Take the material below and restate it word for word, stopping after the line in which "status := .binned" occurs.
———
/-! ### Starting a team (R422) -/

/-- A launched thread, and its place; with no slice as yet where the eviction that would make room waits (R176). -/
def State.startThread (s : State) (g : Grid) (m : Team) (index : Nat) : State :=
  let r := g.rec_
  let (slice, s) := (s.chooseSlice m.place (r.window / 256) r.priv).getD (16, s)
  let (id, s) := s.newId
  let views := recordViews g.record
  let thread : Thread :=
    { id, team := m.id, index, spawned := false, slice, status := .binned
      ctx := { pkt := r.entry, word := 0, srseed := BitVec.ofNat 32 (m.index * r.threads + index + 1) }
      win := Mem.writeN [] (views.getD 0 ⟨0, 0⟩).base (natToBytes 8 r.arg), winSize := r.window, views
      q := ((({} : QCopy).set 0 (BitVec.ofNat 64 r.arg)).set 1 (BitVec.ofNat 64 g.event)), step := r.step, born := r.step
      edge := some g.launchTm, priv := { size := r.priv }
      frame := { arg := BitVec.ofNat 64 r.arg, entry := r.entry, depth := g.depth } }
  ({ s with threads := s.threads ++ [thread] }).storeFrame id

/-- A team's static cluster, made with its first team (R222, R224). -/
def State.clusterFor (s : State) (g : Grid) (team : Nat) : Nat × State :=
  let index := team / g.rec_.cteams
  match s.cluster? g.event index with
  | some c => (c.id, s)
  | none =>
    let (id, s) := s.newId
    (id, { s with clusters := s.clusters ++
      [({ id, grid := g.event, index, mem := { size := g.rec_.cteams * g.rec_.contribution } } : Cluster)] })

/-- The next team of a grid is admitted to a core: its allotments zero, its registers at reset (R422, R424). It has not started yet. -/
def State.placeTeam (s : State) (e : Nat) (p : Place) : Nat × State :=
  match s.grid? e with
  | none => (0, s)
  | some g =>
    let r := g.rec_
    let (cluster, s) := s.clusterFor g g.nextTeam
    let (id, s) := s.newId
    let team : Team :=
      { id, grid := e, index := g.nextTeam, place := p, cluster, scratch := { size := r.scratch }, tag := id, held := true }
    let s := s.makePool p (r.scratch + r.contribution)
    let s := { s with teams := s.teams ++ [team] }
    let s := s.modGrid e (fun g => { g with nextTeam := g.nextTeam + 1, masterDie := if g.nextTeam = 0 then some p.die else g.masterDie })
    (id, (List.range r.threads).foldl (fun s k => s.startThread g team k) s)

/-- An admitted team starts: its energy charged, its threads filed (R422, R431, R433). -/
def State.beginTeam (s : State) (id : Nat) : State :=
  match s.team? id with
  | none => s
  | some m => match s.grid? m.grid with
    | none => s
    | some g =>
      let now := s.time.hub
      let s := s.modTeam id (fun m => { m with
        held := false, started := now, est := g.rec_.est, hkey := fld (s.asidBlock g.asid).hkey.toNat 0 10
        unreleased := List.range g.sched.length })
      let s := { s with energy := { s.energy with account := s.energy.account - (g.rec_.est : Int) } }
      let s := s.modGrid g.event (fun g => { g with lastStart := some now, tstart := if g.lastStart.isNone then now else g.tstart })
      let s := ((s.threads.filter (fun t => t.team == id)).map (·.id)).foldl State.file s
      s.releaseSchedule id

/-! ### Saving a team (R154, R175, R235, R308) -/

/-- A team leaves its core: its units are parked, its crews end, its threads in crews and bins wait for resumption (R308). -/
def State.offCore (s : State) (tm : Nat) (status : TeamStatus) : State :=
  match s.team? tm with
  | none => s
  | some m =>
    let mine := (s.threads.filter (fun t => t.team == tm)).map (·.id)
    let held := dedup ((s.threads.filter (fun t => t.team == tm && t.resident)).map (·.slice))
    let s := mine.foldl (fun s t =>
      let s := (s.leaveCrew t).leaveBin t
      s.modThread t (fun t => { t with status := match t.status with | .crewed => .binned | x => x })) s
    s.modTeam tm (fun x => { x with
      status, evict := false, parkedAt := s.time.hub
      parkedIn := held ++ (if m.scratch.size = 0 then [] else [16]) ++ (if m.bufferBytes = 0 then [] else [17]) })

/-- With the last team of a static cluster that leaves its core the cluster's contributions are evicted (R310): each goes to the save area
of its core's team (R309). -/
def State.evictCluster (s : State) (tm : Nat) : State :=
  match s.team? tm with
  | none => s
  | some m =>
    if s.contribution m = 0 || s.clusterLives m then s
    else ((s.teams.filter (fun x => x.cluster == m.cluster)).map (·.id)).foldl State.saveContribution s

/-- A team is saved: it leaves its core, and its state goes to its save area (R154, R175, R308). -/
def State.saveTeam (s : State) (tm : Nat) (status : TeamStatus) : State := ((s.offCore tm status).saveImages tm).evictCluster tm

/-- A team's thread in trap context: it is not saved meanwhile (R301, R308). -/
def State.teamTrapped (s : State) (tm : Nat) : Bool := s.threads.any (fun t => t.team == tm && t.trap.isSome && t.resident)

/-- The place of a thread of a team that resumes and has none: a slice with room (R178). -/
def State.placeAgain (s : State) (p : Place) (tid : Nat) : State :=
  match s.thread? tid with
  | none => s
  | some t =>
    if !t.resident || decide (t.slice < 16) then s
    else match s.chooseSlice p (t.winSize / 256) t.priv.size with
      | none => s
      | some (k, s) => s.modThread tid (fun t => { t with slice := k })

/-- The slices in which a team's units are parked on a core; none on another core than its own. -/
def Team.staysOn (m : Team) (p : Place) : List Nat := if p == m.place then m.parkedIn else []

/-- A team stands on a core with the threads whose units are parked there; its other threads have no slice yet (R178). -/
def State.standOn (s : State) (m : Team) (p : Place) : State :=
  let stays := m.staysOn p
  ({ s with threads := s.threads.map (fun (t : Thread) => if t.team == m.id && !stays.contains t.slice then { t with slice := 16 } else t) }).modTeam m.id
    (fun m => { m with status := .resident, place := p, parkedIn := [] })

/-- The save area of a team that resumes is read (R309): where software has changed it, the team takes FRAME_BAD as a grid error if the
part detects that, and else goes on with what stands there. -/
def State.resumeSaved (s : State) (tm : Nat) : State :=
  let mirror := fun (s : State) (t : Thread) =>
    let r := s.fetchedFrame t
    if t.frame.index.isSome || r == s.frameBits t then (s, false)
    else if frameRecordOk r (2 ^ 16) then (s.modThread t.id (fun _ => s.useFrame t r), true)
    else (s.gridError t Cause.frameBad 0, false)
  let (s, changed) := s.loadSaved tm
  let (s, changed) := (s.threads.filter (fun t => t.team == tm && t.resident)).foldl (fun (acc : State × Bool) t =>
    let (s, c) := mirror acc.1 t
    (s, acc.2 || c)) (s, changed)
  if !changed then s
  else
    let found := Config.detects s.ctl.fresh
    let s := s.useFresh
    match found, (byIndex ((s.threads.filter (fun t => t.team == tm)).map (fun t => (t.index, t.id)))).head?.bind (fun x => s.thread? x.2) with
    | true, some t => s.gridError t Cause.frameBad 0
    | _, _ => s

/-- A saved team stands on a core again (R178, R310): what is parked on another core is written out first, its threads have slices,
those that were in crews and bins are filed at their addresses, pending faults of threads at `exit` are taken (R316). -/
def State.restoreTeam (s : State) (tm : Nat) (p : Place) : State :=
  match s.team? tm with
  | none => s
  | some m =>
    let mine := (s.threads.filter (fun t => t.team == tm)).map (·.id)
    let s := if p == m.place then s else m.parkedIn.foldl (fun s k => s.writeOut tm k) s
    let s := s.standOn m p
    let s := mine.foldl (State.placeAgain · p) s
    -- its own writes, and those that its threads have joined, are to be seen on another core (R282, R310)
    let s := if p == m.place then s else mine.foldl (fun s t => s.modThread t (fun t => if t.resident then t.addEdge t.outMark else t)) s
    let s := (if (m.staysOn p).contains 16 then s else s.makePool p 0).makeBuffer p 0
    let s := s.resumeSaved tm
    let s := mine.foldl (fun s t => match s.thread? t with
      | none => s
      | some x => match x.status with
        | .binned => if m.held then s else s.file t
        | .exiting => s.takeLate t (x.ctx.pkt, x.ctx.word)
        | _ => s) s
    (s.releaseSchedule tm).retireTeam tm

/-- Whether a saved team has room on a core (R104, R171, R177, R178, R223, R349): the slices where its windows are parked have places
for their threads, the other threads fit, and so do its allotment, its cluster's contribution and its operand-buffer ranges. -/
def State.roomAgain (s : State) (m : Team) (p : Place) : Bool :=
  match s.grid? m.grid with
  | none => false
  | some g =>
    let x := s.standOn m p
    let lone := (x.threads.filter (fun t => t.team == m.id && t.resident && decide (t.slice ≥ 16))).length
    s.coreServes p
      && (List.range 16).all (fun k => decide ((x.sliceUse p k).1 ≤ 64) && decide ((x.sliceUse p k).2.1 ≤ 256) && decide ((x.sliceUse p k).2.2 ≤ 65536))
      && x.threadRoom p (g.rec_.window / 256) g.rec_.priv lone && x.poolRoom p 0 && decide (x.bufferUse p [] ≤ 262144)

/-- Whether a team that is to run again waits for what a quadrant holds of it while that is fenced (R312): its save area, or the frame record of
a thread to be replayed. -/
def State.awaitsHome (s : State) (m : Team) (quad : Nat) : Bool :=
  let on := fun (va n : Nat) => (runsOf va n).any (fun r => homeQuad r.1 == quad && s.homeFenced r.1)
  (s.teams.filter (fun x => x.id == m.id || x.cluster == m.cluster)).any (fun x => x.saved.any (fun r => on r.addr r.bytes.length))
    || s.threads.any (fun t => t.team == m.id && s.mem.heldReplays.contains t.id && (match s.framePlace t with
        | some (_, va) => on va 64
        | none => false))

/-- Whether a saved team may be placed on a core: room, on another core than its own no result or copy still to land in what it
has parked (R176, R179, R235), and nothing of it in a fenced quadrant (R312). -/
def State.fitsAgain (s : State) (m : Team) (p : Place) : Bool :=
  s.roomAgain m p && (p == m.place || !m.parkedIn.any (s.outstandingIn m)) && !(List.range 4).any (s.awaitsHome m)

/-! ### Admission (R424, R425) -/

/-- A grid's priority. -/
def State.priority (s : State) (g : Grid) : Nat := min g.rec_.prio (s.queue g.queue).prioMax

/-- Whether grid a ranks before grid b. -/
def State.ranks (s : State) (a b : Grid) : Bool :=
  let dead := fun (g : Grid) => if g.rec_.deadline = 0 then 2 ^ 64 else g.rec_.deadline
  if s.priority a ≠ s.priority b then decide (s.priority b < s.priority a)
  else if dead a ≠ dead b then decide (dead a < dead b)
  else if a.ready.getD 0 ≠ b.ready.getD 0 then decide (a.ready.getD 0 < b.ready.getD 0)
  else decide (a.queue < b.queue)

/-- The first of a grid's pre-empted teams: they go before its unstarted ones (R425). -/
def State.preempted? (s : State) (e : Nat) : Option Team :=
  ((s.teams.filter (fun m => m.grid == e && m.status == .preempted)).foldl (fun acc m => insertBy (fun a b => decide (a.index ≤ b.index)) m acc) []).head?

/-- The first of a grid's teams that have been admitted and not started (R424, R433). -/
def State.held? (s : State) (e : Nat) : Option Team := s.teams.find? (fun m => m.grid == e && m.held && m.status == .resident)

/-- The ready grids that have a team to start or to resume, in rank. -/
def State.ranked (s : State) : List Grid :=
  (s.grids.filter (fun g => g.status == .queued && g.ready.isSome && g.error.isNone
    && (decide (g.nextTeam < g.rec_.teams) || (s.held? g.event).isSome || (s.preempted? g.event).isSome))).foldl
    (fun acc g => insertBy s.ranks g acc) []

/-- Energy and stagger for the next start of a grid (R431, R433): the step of the account is not due, the account holds the estimate of a
team, and STAGGER ns have passed since the grid's last start. -/
def State.mayStart (s : State) (g : Grid) : Bool :=
  !s.tickDue && decide ((g.rec_.est : Int) ≤ s.energy.account)
  && (match ((s.grid? g.event).getD g).lastStart with | some t => decide (t + g.rec_.stagger ≤ s.time.hub) | none => true)

/-- The teams admitted together start one after the other, each as soon as it may (R424, R431, R433). -/
def State.beginTeams (s : State) (g : Grid) (ids : List Nat) : State :=
  ids.foldl (fun s id => if s.mayStart g then s.beginTeam id else s) s

/-- A grid's next unit is admitted to the cores named, and starts; none where a placement must wait. -/
def State.startUnit (s : State) (g : Grid) (ps : List Place) : Option State :=
  let (ids, s) := ps.foldl (fun (acc : List Nat × State) p => let (id, s) := acc.2.placeTeam g.event p; (acc.1 ++ [id], s)) ([], s)
  if ps.all s.allPlaced then some (s.beginTeams g ids) else none

/-- The teams that leave and resume with a team: those of its static cluster where that has cluster memory (R308, R310). -/
def State.clusterMates (s : State) (m : Team) (status : Team → Bool) : List Team :=
  if s.contribution m = 0 then [] else s.teams.filter (fun x => x.cluster == m.cluster && x.id != m.id && status x)

/-- The teams that stand on cores again with a pre-empted team. -/
def State.resumeUnit (s : State) (m : Team) : List Team :=
  if s.contribution m = 0 then [m] else s.teams.filter (fun x => x.cluster == m.cluster && (x.status == .preempted || x.status == .swapped))

/-- The cores of the teams of a team's static cluster that have stayed. -/
def State.stayed (s : State) (m : Team) : List Place := (s.clusterMates m (fun x => x.status == .resident)).map (·.place)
———
TASK RESPONSE =
/-! ### Starting a team (R422) -/

/-- A launched thread, and its place; with no slice as yet where the eviction that would make room waits (R176). -/
def State.startThread (s : State) (g : Grid) (m : Team) (index : Nat) : State :=
  let r := g.rec_
  let (slice, s) := (s.chooseSlice m.place (r.window / 256) r.priv).getD (16, s)
  let (id, s) := s.newId
  let views := recordViews g.record
  let thread : Thread :=
    { id, team := m.id, index, spawned := false, slice, status := .binned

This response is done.